What you will do
Wherever the word "ResetState" shows up in the data, report the line it sits in.

[Dataset entries]
*-*-*
/-- R130, R136 (and R131 to R134, R137): every read command, each of its own length whatever the address: one transaction
of the marked address byte; on success all the bytes captured, in order, none skipped and none added; on failure the
wrapped native error and no byte. -/
def Obligations.ReadsFollowTheTemplate : Prop :=
  ∀ (i : Instr) (n : Nat) (s : State), s.phase = .idle →
    ((∃ a v, i = .rdreg a v) ∧ n = 1 ∨ (∃ a v, i = .rdmeas a v) ∧ n = s.params.lenMeas ∨
      (∃ a v, i = .rdcalpt a v) ∧ n = s.params.lenCalpt ∨ (∃ a v, i = .rdcalh a v) ∧ n = s.params.lenCalh) →
    ∃ t, exec i s = .next t ∧ t.phase = .xfer ∧ busRequest t = some ⟨[addrOf i ||| 0x80], n⟩ ∧
      t.log = s.log ++ [⟨[addrOf i ||| 0x80], n⟩] ∧
      ∀ (q : Ports) (rest : List Ports), q.busDone = true →
        (q.busFail = false →
          ∃ bytes h, answerOn n q = some (.ok bytes h) ∧
            (∀ k < n, k < q.busIn.length → bytes[k]? = q.busIn[k]?) ∧
            ∃ u, exec i { t with inputs := q :: rest } = .next u ∧ u.phase = .resp ∧ u.rspStatus = some .ok ∧
              u.inBuf.take n = bytes.map some ∧ response u = some (.okRead bytes) ∧ u.log = t.log) ∧
        (q.busFail = true →
          ∃ u, exec i { t with inputs := q :: rest } = .next u ∧ u.phase = .resp ∧ u.rspStatus = some .fail ∧
            response u = some (.err (.transport (.bus q.busErr))) ∧ (∀ c ∈ u.inBuf, c = none) ∧ u.log = t.log)

/-- R150, R151, R153: WRREG from its ACCEPT to its response: one transaction of the two bytes, an acknowledgment with no
data on success whatever the data-in line carried, the wrapped native error on failure. -/
def Obligations.WrregWritesOneByte : Prop :=
  ∀ (addr val : Byte) (s : State), s.phase = .idle →
    decode (0b100#3 ++ addr ++ val : BitVec (3 + 8 + 8)) = .cmd (.wrreg addr val) ∧
    ∃ t, exec (.wrreg addr val) s = .next t ∧ t.phase = .xfer ∧ busRequest t = some ⟨[addr &&& 0x7F, val], 0⟩ ∧
      t.log = s.log ++ [⟨[addr &&& 0x7F, val], 0⟩] ∧
      ∀ (q : Ports) (rest : List Ports), q.busDone = true →
        (q.busFail = false →
          ∃ u, exec (.wrreg addr val) { t with inputs := q :: rest } = .next u ∧ u.phase = .resp ∧
            u.rspStatus = some .ok ∧ response u = some .okWrite ∧ (∀ c ∈ u.inBuf, c = none) ∧ u.log = t.log) ∧
        (q.busFail = true →
          ∃ u, exec (.wrreg addr val) { t with inputs := q :: rest } = .next u ∧ u.phase = .resp ∧
            u.rspStatus = some .fail ∧ response u = some (.err (.transport (.bus q.busErr))) ∧ u.log = t.log)

/-- R151: with a write in flight, no inbound byte on the bus channel reaches any element of the next state. -/
def Obligations.WriteNeverLooksAtInbound : Prop :=
  ∀ (s : State) (q : Ports) (rest : List Ports) (bytes : List Byte), s.phase = .xfer → s.cmdOp = some .wrreg →
    step { s with inputs := { q with busIn := bytes } :: rest } = step { s with inputs := q :: rest } ∧
    ∃ t, step { s with inputs := q :: rest } = .next t ∧ (t.phase = .resp → t.rspStatus = some .ok → t.inBuf = s.inBuf)

/-- R62: a command accepted again right after it has retired makes its own transaction and gives its own answer, even if
the address is the same: nothing is elided or answered from before. The response is read off the registers after RETIRE, which
is the model's choice (log entry 9). -/
def Obligations.RepeatedReadIsATransactionOfItsOwn : Prop :=
  ∀ (s : State) (addr val : Byte) (p0 p1 p2 r0 r1 r2 : Ports) (b c : Byte) (rest : List Ports),
    s.phase = .idle → s.inputs = p0 :: p1 :: p2 :: r0 :: r1 :: r2 :: rest →
    p0.cmdValid = true → r0.cmdValid = true →
    decode p0.cmdWord = .cmd (.rdreg addr val) → decode r0.cmdWord = .cmd (.rdreg addr val) →
    answerOn 1 p1 = some (.ok [b] rfl) → answerOn 1 r1 = some (.ok [c] rfl) → p2.rspReady = true → r2.rspReady = true →
    ∃ t u : State, Host.Core.run Sys2Proof.core 3 s = .next t ∧ response t = some (.okRead [b]) ∧
      Host.Core.run Sys2Proof.core 6 s = .next u ∧ response u = some (.okRead [c]) ∧
      u.log = s.log ++ [⟨[addr ||| 0x80], 1⟩, ⟨[addr ||| 0x80], 1⟩]

/-! Frames, errors, reset, hazards (10_state.md, 60_exceptions.md, 70_reset_and_hazards.md). -/

/-- R40: who writes what. For every command: no step touches the parameters or the inputs; ACCEPT leaves nothing else of
the framer (it writes every element) but only appends one record to the log; COMPLETE leaves the latches, the outbound
frame, the inbound length and the log; a write's COMPLETE on success also leaves the inbound buffer; RETIRE leaves
everything but `phase`. -/
def Obligations.ExecFrame : Prop :=
  ∀ (i : Instr) (s t : State), exec i s = .next t →
    t.params = s.params ∧ t.inputs = s.inputs ∧
    (s.phase = .idle → t.log = s.log ++ [frame s.params i]) ∧
    (s.phase ≠ .idle → t.cmdOp = s.cmdOp ∧ t.cmdAddr = s.cmdAddr ∧ t.cmdVal = s.cmdVal ∧ t.outLen = s.outLen ∧
      t.outBuf0 = s.outBuf0 ∧ t.outBuf1 = s.outBuf1 ∧ t.inLen = s.inLen ∧ t.log = s.log) ∧
    (s.phase = .xfer → opOf i = .wrreg → t.rspStatus = some .ok → t.inBuf = s.inBuf) ∧
    (s.phase = .resp → t = { s with phase := t.phase })

/-- R167: the response registers COMPLETE leaves are one of the two rows of the code table. -/
def Obligations.OnlyTheCodesOfTheTable : Prop :=
  ∀ s t : State, step s = .next t → s.phase = .xfer → t.phase = .resp →
    (t.rspStatus = some .ok ∧ t.rspErr = none ∧ (portsNow s).busFail = false) ∨
    (t.rspStatus = some .fail ∧ t.rspErr = some (.transport (.bus (portsNow s).busErr)) ∧
      devKind (.transport (.bus (portsNow s).busErr)) = 0b01#2 ∧
      xportKind (.transport (.bus (portsNow s).busErr)) = 0b1#1 ∧ (portsNow s).busFail = true)

/-- R95, R137: in every good state in RESP there is a response, and it is one of the three shapes, with exactly `InLen`
bytes after a read; no cell holds a value after a failure or a write. -/
def Obligations.ResponseShapes : Prop :=
  ∀ (s : State) (i : Instr), s.Inv → s.phase = .resp → inFlight s = some i → ∃ r, response s = some r ∧
    match r with
    | .okRead bytes => opIsRead (opOf i) = true ∧ s.rspStatus = some .ok ∧ bytes.length = inLength s.params (opOf i)
    | .okWrite => opOf i = .wrreg ∧ s.rspStatus = some .ok ∧ ∀ c ∈ s.inBuf, c = none
    | .err w => s.rspStatus = some .fail ∧ s.rspErr = some w ∧ ∀ c ∈ s.inBuf, c = none

/-- R93: in every good state in XFER the bus channel shows the frame of the command in flight, which is the last record of
the log. -/
def Obligations.BusChannelShowsTheFrame : Prop :=
  ∀ (s : State) (i : Instr), s.Inv → s.phase = .xfer → inFlight s = some i →
    busRequest s = some (frame s.params i) ∧ s.log.getLast? = some (frame s.params i)

/-- R36, R41: the invariant is kept by every step, and in a state that has it `step` always answers a next state. In XFER it
has every element that COMPLETE reads hold a value, so no step of such a run reads one that holds none. In IDLE with a reserved `op` presented, where R97 and D5 give no
step, the answer is the unchanged framer and the run goes on: that is the model's reading (log entry 4). -/
def Obligations.GoodStatesStepToGoodStates : Prop :=
  ∀ s : State, s.Inv → ∃ t, step s = .next t ∧ t.Inv

/-- The invariant holds at launch, for all legal parameters and inputs (R190, R208 `ResetState`). -/
def Obligations.LaunchIsGood : Prop :=
  (∀ s : State, s.ResetState → s.Inv) ∧ State.reset.ResetState

/-- R200: every record any step adds to the log is marked right (a one-byte frame with bit 7 set for a read, a two-byte
frame with bit 7 clear for a write), so a log that is right stays right; and bit 7 of the address byte is 1 exactly for
reads. -/
def Obligations.MarkerBitIsAlwaysRight : Prop :=
  (∀ s t : State, s.params.wellFormed = true → (∀ r ∈ s.log, markerRight r = true) → step s = .next t →
    t.params.wellFormed = true ∧ ∀ r ∈ t.log, markerRight r = true) ∧
  (∀ (i : Instr) (s : State), s.phase = .idle →
    ∃ t b, exec i s = .next t ∧ t.outBuf0 = some b ∧ (b.getLsbD 7 = true ↔ opIsRead (opOf i) = true))

/-- R208 `ParamsFixed`, R7: no run changes the parameters; `k` steps use up `k` inputs. -/
def Obligations.ParametersNeverChange : Prop :=
  ∀ (k : Nat) (s t : State), Host.Core.run Sys2Proof.core k s = .next t →
    t.params = s.params ∧ t.inputs = s.inputs.drop k

/-- R203, R196: if an answer is among the inputs to come a good state in XFER reaches RESP, and if the taking is among them a
good state in RESP reaches IDLE, within these inputs. That the response still shows after RETIRE is the model's view of the
registers (log entry 9). -/
def Obligations.AnsweredAndTakenCommandsFinish : Prop :=
  (∀ s : State, s.Inv → s.phase = .xfer → AnswerComes s.inputs →
    ∃ (k : Nat) (t : State), k ≤ s.inputs.length ∧ Host.Core.run Sys2Proof.core k s = .next t ∧ t.phase = .resp ∧ t.log = s.log) ∧
  (∀ s : State, s.Inv → s.phase = .resp → TakingComes s.inputs →
    ∃ (k : Nat) (t : State), k ≤ s.inputs.length ∧ Host.Core.run Sys2Proof.core k s = .next t ∧ t.phase = .idle ∧ t.log = s.log ∧
      response t = response s)

/-- R208, R207: a program finishes under `BusAnswers` and `IssuerTakes`. From every good state in IDLE, if the issuer presents
the commands of `prog`, every request is answered in the end and every response is taken in the end, the run comes to its
end: exactly the commands of `prog` accepted, in order, the last one retired, one record for each in the log. -/
def Obligations.ProgramsFinish : Prop :=
  ∀ (prog : List Instr) (s : State), s.Inv → s.phase = .idle → Issues prog s → BusAnswers s → IssuerTakes s →
    ∃ (k : Nat) (t : State), Host.Core.run Sys2Proof.core k s = .next t ∧ acceptedIn k s = prog ∧
      t.RunOver s.log prog

/-- R190: the reset state: IDLE, no other element holds a value, the outputs follow from `phase`, the log is empty. -/
def Obligations.ResetLeaves : Prop :=
  ∀ (p : Params) (env : List Ports),
    (State.launch p env).phase = .idle ∧ (State.launch p env).cmdOp = none ∧ (State.launch p env).cmdAddr = none ∧
    (State.launch p env).cmdVal = none ∧ (State.launch p env).outLen = none ∧ (State.launch p env).outBuf0 = none ∧
    (State.launch p env).outBuf1 = none ∧ (State.launch p env).inLen = none ∧
    (State.launch p env).inBuf.length = p.maxLen ∧ (∀ c ∈ (State.launch p env).inBuf, c = none) ∧
    (State.launch p env).rspStatus = none ∧ (State.launch p env).rspErr = none ∧ (State.launch p env).log = [] ∧
    (outputs (State.launch p env)).cmdReady = true ∧ (outputs (State.launch p env)).busReqValid = false ∧
    (outputs (State.launch p env)).rspValid = false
*-*-*
Task result
/-- The invariant holds at launch, for all legal parameters and inputs (R190, R208 `ResetState`). -/
  (∀ s : State, s.ResetState → s.Inv) ∧ State.reset.ResetState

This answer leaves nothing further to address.